If you're just intrested in the most recent solution you can get the accessor with


In [103]:
ac = src.most_recent_accessor

Single value access

Raw access to the bandpass, gain, leakage, and full Jones matrix is available with the get() commands, e.g.


In [18]:
ant = 3
beam= 0
chan = 4

In [19]:
ac.get_gain(ant, beam)


Out[19]:
<askap.accessors._accessors.JonesJTerm at 0x1099b5ed0>

Aaah, but waht is this freaky JonesJTerm? - it just has 4 useful properties


In [20]:
dir(ac.get_gain(ant, beam))


Out[20]:
['__class__',
 '__delattr__',
 '__dict__',
 '__doc__',
 '__format__',
 '__getattribute__',
 '__hash__',
 '__init__',
 '__module__',
 '__new__',
 '__reduce__',
 '__reduce_ex__',
 '__repr__',
 '__setattr__',
 '__sizeof__',
 '__str__',
 '__subclasshook__',
 '__weakref__',
 'g1',
 'g1IsValid',
 'g2',
 'g2IsValid']

In [21]:
g = ac.get_gain(ant, beam)
print 'Gain was', g.g1, g.g2, 'Valid flags:', g.g1IsValid, g.g2IsValid


Gain was (1+0j) (1+0j) Valid flags: False False

The bandpass is similar, but needing a channel number too


In [22]:
bp  = ac.get_bandpass(ant, beam, chan)

In [23]:
print 'Bandpass was', bp.g1, bp.g2, 'Valid flags:', bp.g1IsValid, bp.g2IsValid


Bandpass was (-0.45052626729-0.704844295979j) (0.12813809514+0.942421197891j) Valid flags: True True

Leakage is a different data type


In [26]:
lk =  ac.get_leakage(ant, beam)
dir(lk)


Out[26]:
['__class__',
 '__delattr__',
 '__dict__',
 '__doc__',
 '__format__',
 '__getattribute__',
 '__hash__',
 '__init__',
 '__module__',
 '__new__',
 '__reduce__',
 '__reduce_ex__',
 '__repr__',
 '__setattr__',
 '__sizeof__',
 '__str__',
 '__subclasshook__',
 '__weakref__',
 'd12',
 'd12IsValid',
 'd21',
 'd21IsValid']


In [28]:
print 'Leakage was', lk.d12, lk.d21, 'Valid flags:', lk.d12IsValid, lk.d21IsValid


 Leakage was 0j 0j Valid flags: False False

Jones is a 2x2 numpy array, unmasked


In [105]:
ac.get_jones(ant, beam, chan)


Out[105]:
array([[-0.44971299-0.70564002j,  0.05768348-0.12381425j],
       [ 0.06421472+0.00320966j, -0.93064499-0.0232438j ]])

Sliced access

If you want access to the whole data as one big numpy block, try this:


In [31]:
bp_g1, bp_g2 = ac.bandpass[:,:,:]

In [32]:
bp_g1.shape


Out[32]:
(36, 1, 8)

The bandpass property is sliceable, and returns g1 and g2 as a tuple.
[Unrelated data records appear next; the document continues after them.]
-- ==== Sys2Proof/Machine/Tasks.lean ====
section
/-! DEFINITION. Releases and starts of activations (R73, R78, R80 to R82, R86), and the part of a pending checkpoint that a
task's start puts aside (R309). -/
namespace Sys2Proof.Machine

/-- Loops that a declared handle brings into a step: itself, an outer's inner, a head's members. -/
def loopGroup (c : Cop) (h : Nat × Nat) : List Nat :=
  loopKey h.1 h.2 :: match loopDecl c h.1 h.2 with
    | some d => match d.nest with
      | .outer => [loopKey d.unit d.link]
      | .member => (c.loops.filter fun m => decide (m.unit = d.unit) && decide (m.nest = .member)
          && decide (m.link = d.loop)).map fun m => loopKey m.unit m.loop
      | _ => []
    | none => []

/-- Loops that a task's handles bring into its steps, and the tables that serve them, an inner loop's too (R151, R158). -/
def taskLoops (c : Cop) (d : TaskDecl) : List Nat := d.loops.flatMap (loopGroup c)
def taskTables (c : Cop) (d : TaskDecl) : List Nat :=
  ((c.tables.filter fun t => (taskLoops c d).contains (loopKey t.unit t.loop)).map fun t => tableKey t.unit t.table)

/-- The newest sample of a ring with a stamp before F (R309). -/
def newestBefore (r : SigRing) (f : Time) : Option Sample := r.samples.find? fun x => decide (x.stamp < f)

/-- Signals at their newest entry before F (R310). -/
def signalsBefore (s : State) (f : Time) (l : List Nat) (m : SMap Sample) : SMap Sample :=
  l.foldl (fun m i => match newestBefore (ring s i) f with
    | some x => SMap.insert m i x
    | none => m) m

/-- A task's part of a checkpoint, as it stands (R309, R310). -/
def taskPart (s : State) (n : Nat) (f : Time) : SavedTask :=
  let d := declOf s n
  { stopped := (taskOf s n).stopped
    keep := cellsIn s.core.sram (memKey d.spindle d.keepBase) d.keepSize
    signals := signalsBefore s f (writtenBy (cop s) fun w => decide (w = .task n)) []
    loops := (taskLoops (cop s) d).foldl (fun m k => SMap.insert m k (loopSt s k)) []
    tables := (taskTables (cop s) d).foldl (fun m k => SMap.insert m k (tableSt s k)) [] }

/-- Before its first activation with ti at or after a due boundary F, a task's part is put aside (R309). -/
def saveDue (n : Nat) (ti : Time) (s : State) : State :=
  match s.spool.due with
  | some f =>
    if f ≤ ti && (SMap.find s.spool.saved n).isNone then
      { s with spool := { s.spool with saved := SMap.insert s.spool.saved n (taskPart s n f) } }
    else s
  | none => s

/-- Whether tasks are released: the lane runs, and no boundary B behind which it makes no release has come (R386, R387). -/
def releases (s : State) : Bool := running s && s.upd.boundary.isNone

/-- TASK_RELEASE_PERIODIC: at a grid instant the task is released with that instant as ti, once (R80, R86). A stopped task gets
no release (R87). -/
def execTaskReleasePeriodic (t : Time) (task : Nat) (s : State) : Result :=
  let s := advanceTo t s
  .next <|
  match taskDecl s task with
  | none => s
  | some d =>
    let x := taskOf s task
    if !releases s || d.arrival || x.stopped || !onGrid d s.sun.time || decide (x.lastRelease = some s.sun.time) then s
    else release task s.sun.time false s

/-- TASK_RELEASE_ARRIVAL: the task is released for its Bobbin's next entry, SPACING after the release before (R81). -/
def execTaskReleaseArrival (t : Time) (task : Nat) (s : State) : Result :=
  let s := advanceTo t s
  .next <|
  match taskDecl s task with
  | none => s
  | some d =>
    let x := taskOf s task
    let spaced := match x.lastRelease with
      | some l => decide (l.toNat + d.spacingUs * 1000 ≤ s.sun.time.toNat)
      | none => true
    match (bob s d.bobbin).entries[(x.entries.filter (·.2)).length]? with
    | none => s
    | some (_, e) =>
      if !releases s || !d.arrival || x.stopped || !spaced then s else release task e.stamp true s

/-- The ready task of highest PRIORITY on a Spindle (R82): number, release, start instant. -/
def readyTask (s : State) (sp : Nat) : Option (Nat × TaskDecl × Time × Time) :=
  ((cop s).tasks.zipIdx).foldl (fun best e =>
    let d := e.1
    match (taskOf s e.2).pending with
    | [] => best
    | r :: _ =>
      let st := startInstant d r
      if d.spindle = sp && decide (st ≤ s.sun.time) then
        match best with
        | some b => if d.priority < b.2.1.priority then some (e.2, d, r.1, st) else best
        | none => some (e.2, d, r.1, st)
      else best) none

/-- ACTIVATION_START: a free Spindle starts its ready activation of highest PRIORITY with cleared registers and scratch, charged
40 cycles for dispatch and one per 64 B of scratch (R73, R78, R82, R90). -/
def execActivationStart (t : Time) (sp : Fin 64) (s : State) : Result :=
  let s := advanceTo t s
  .next <|
  if !running s || (SMap.find s.core.acts sp.val).isSome then s
  else match readyTask s sp.val with
  | none => s
  | some (n, d, ti, start) =>
    let s := saveDue n ti s
    let s := writeBytes sp.val d.scratchBase (List.replicate d.scratchSize 0) s
    setAct sp.val
      { task := n, ti := ti, start := start, pc := BitVec.ofNat 14 d.entry
        charged := 40 + (d.scratchSize + 63) / 64 } s

end Sys2Proof.Machine
end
They are each masked numpy arrays of size Nant x Nbeam x Nchan. If you feel the need, you can plot them up too (although this case is not especially interesting):


In [61]:
subplot(2,2,1)
plot(abs(bp_g1[:, 0, :]).T)
ylabel('Amplitude')
title('G1')
subplot(2,2,3)
plot(degrees(angle(bp_g1[:, 0, :]).T))
ylabel('Phase (deg)')

xlabel('channel')
subplot(2,2,2)
plot(abs(bp_g2[:, 0, :]).T)
title('G2')
subplot(2,2,4)
plot(degrees(angle(bp_g2[:, 0, :]).T))
xlabel('channel')


Out[61]:
<matplotlib.text.Text at 0x10d5612d0>

Maybe un-transpose that puppy up a little


In [106]:
subplot(2,2,1)
plot(abs(bp_g1[:, 0, :]))
ylabel('Amplitude')
title('G1')
subplot(2,2,3)
plot(degrees(angle(bp_g1[:, 0, :])))
ylabel('Phase (deg)')

xlabel('Antenna')
subplot(2,2,2)
plot(abs(bp_g2[:, 0, :]))
title('G2')
subplot(2,2,4)
plot(degrees(angle(bp_g2[:, 0, :])))
xlabel('Antenna')


Out[106]:
<matplotlib.text.Text at 0x11052de90>

Hmm, looks like the same solution for every channel - yeah, we saw that before!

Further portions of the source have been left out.